WORK INSTRUCTIONS: Lines below that hold the word "slot" must be copied in full.

DATASET RECORDS:
■ ■ ■ ■ ■
-- ==== Sys2Proof/Tests/Slice0.lean ====
section
/-! SUPPORT. Tests against the vectors of 95_test_vectors.md (E0) and words written out from 30_encoding.md; the smoke tests of the checks; decoding; each operation and engine step once or twice. -/

namespace Sys2Proof.Tests

open Sys2Proof.Machine

/-- What `f` reads of the next state, if there is one. -/
def nextOf {α : Type} (f : State → α) : Host.Outcome State Fault Refusal → Option α
  | .next s => some (f s)
  | _ => none

def faultOf : Host.Outcome State Fault Refusal → Option Fault
  | .fault e => some e
  | _ => none

def refusedOf : Host.Outcome State Fault Refusal → Option Refusal
  | .refused r => some r
  | _ => none

def decodes (op : BusOp) : Option Instr :=
  match decode Config.e0 op with
  | .ok i => some i
  | .error _ => none

def rejects (op : BusOp) : Option Reject :=
  match decode Config.e0 op with
  | .ok _ => none
  | .error e => some e

/-- E0 after reset, the storage registers zero. -/
def idle : State := { State.reset with mdioCmd := 0, mdioRdata := 0, rxLen := 0, txLen := 0, macHi := 0, macLo := 0 }

/-- A write in flight. -/
def busyW : State := { idle with mdioPhase := .busy, mdioTxn := some (.write 7 1 2 0xABCD) }

/-- A read in flight. -/
def busyR : State := { idle with mdioPhase := .busy, mdioTxn := some (.read 7 1 2) }

/-- A read of PHY 7 register 1 armed. -/
def armed : State := { idle with mdioPhase := .armed, mdioCmd := 0x00008276 }

/-- The frame of vector X6v staged. -/
def frame14 : List Byte := [0xAA, 0xBB, 0xCC, 0xDD, 0xEE, 0xFF, 1, 2, 3, 4, 0xC0, 0xC1, 0xC2, 0xC3]

def full : State := { idle with rxPhase := .full, rxLen := 14, rxBuf := Memory.ofBytes 0 frame14 }

/-- Four octets in the transmit slot, being sent. -/
def sending : State := { idle with txPhase := .sending, txLen := 4, txBuf := [(0, 0x00), (1, 0x11), (2, 0x22), (3, 0x33)] }

/-- A short transmit slot ready to be sent, the last transmission done. -/
def ready : State := { sending with txPhase := .idle, txDone := true }

/-! The smoke tests: each check refuses an ill-formed term. -/

theorem test_wf_rxbuf : Instr.wellFormed Config.e0 (.rdRxbuf 512) = false := by decide
theorem test_wf_txbuf : Instr.wellFormed Config.e0 (.wrTxbuf 512 0) = false := by decide
theorem test_wf_rxbuf_last : Instr.wellFormed Config.e0 (.rdRxbuf 511) = true := by decide
theorem test_valid_e0 : Config.e0.valid = true := by decide
theorem test_invalid_windows : ({ Config.e0 with basePkt := 0x40000008 } : Config).windowsOk = false := by decide
theorem test_invalid_offset : ({ Config.e0 with rxLen := ⟨.pkt, 6⟩ } : Config).regOk .rxLen = false := by decide
theorem test_invalid_buffer : ({ Config.e0 with sizePkt := 0x1000 } : Config).bufOk Config.e0.rxBuf = false := by decide
theorem test_invalid_buffer_size : ({ Config.e0 with rxBuf := ⟨.pkt, 0x1000, 4⟩ } : Config).bufSizesOk = false := by decide
theorem test_invalid_shared_offset : ({ Config.e0 with txDone := ⟨.pkt, 0x04⟩ } : Config).regsApart = false := by decide
theorem test_valid_shared_faces : ({ Config.e0 with mdioCmd := ⟨.mdio, 0x04⟩ } : Config).valid = true := by decide
theorem test_valid_shared_read_word :
    ({ Config.e0 with mdioData := ⟨.mdio, 0x04⟩, busyBit := 16 } : Config).valid = true := by decide
theorem test_invalid_shared_read_word : ({ Config.e0 with mdioData := ⟨.mdio, 0x04⟩ } : Config).regsApart = false := by decide
theorem test_invalid_buffers_overlap : ({ Config.e0 with txBuf := ⟨.pkt, 0x1400, 2048⟩ } : Config).bufsApart = false := by decide
theorem test_invalid_strobe : ({ Config.e0 with startStrobe := 7 } : Config).codesOk = false := by decide
theorem test_invalid_write_opcode : ({ Config.e0 with writeOpcode := 0 } : Config).codesOk = false := by decide
theorem test_invalid_bringup : ({ Config.e0 with softResetBit := 0x4000 } : Config).bringupOk = false := by decide
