-- ==== Sys2Proof/WellFormed.lean ====
section
/-! DEFINITION. The preconditions of R205 that depend on a command's operands alone. Operand types are
already carried by `Instr`; what is left is the capacity bound and the buffer bound. A command that breaks
one is refused by its meaning, under the name R205 gives. -/

namespace Sys2Proof

/-- R205: `N <= ACC_MAX` for ACC.RESET and `length <= |buf|` for PRS.EXEC; every other command is well formed. -/
def Instr.wellFormed : Instr → Bool
  | .accReset _ n => n.toNat ≤ Config.accMax
  | .accAdd _ _ => true
  | .hdrDefault => true
  | .hdrMake _ _ _ => true
  | .hdrEfflen _ => true
  | .prsReset _ => true
  | .prsByte _ _ => true
  | .prsExec _ buf length => length ≤ buf.length
  | .prsParsed _ => true
  | .prsMsg _ => true
  | .mskXor _ _ => true
  | .wrHdr _ => true

end Sys2Proof
end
■ ■ ■ ■ ■
RESPONSE AREA:
/-- Four octets in the transmit slot, being sent. -/
/-- A short transmit slot ready to be sent, the last transmission done. -/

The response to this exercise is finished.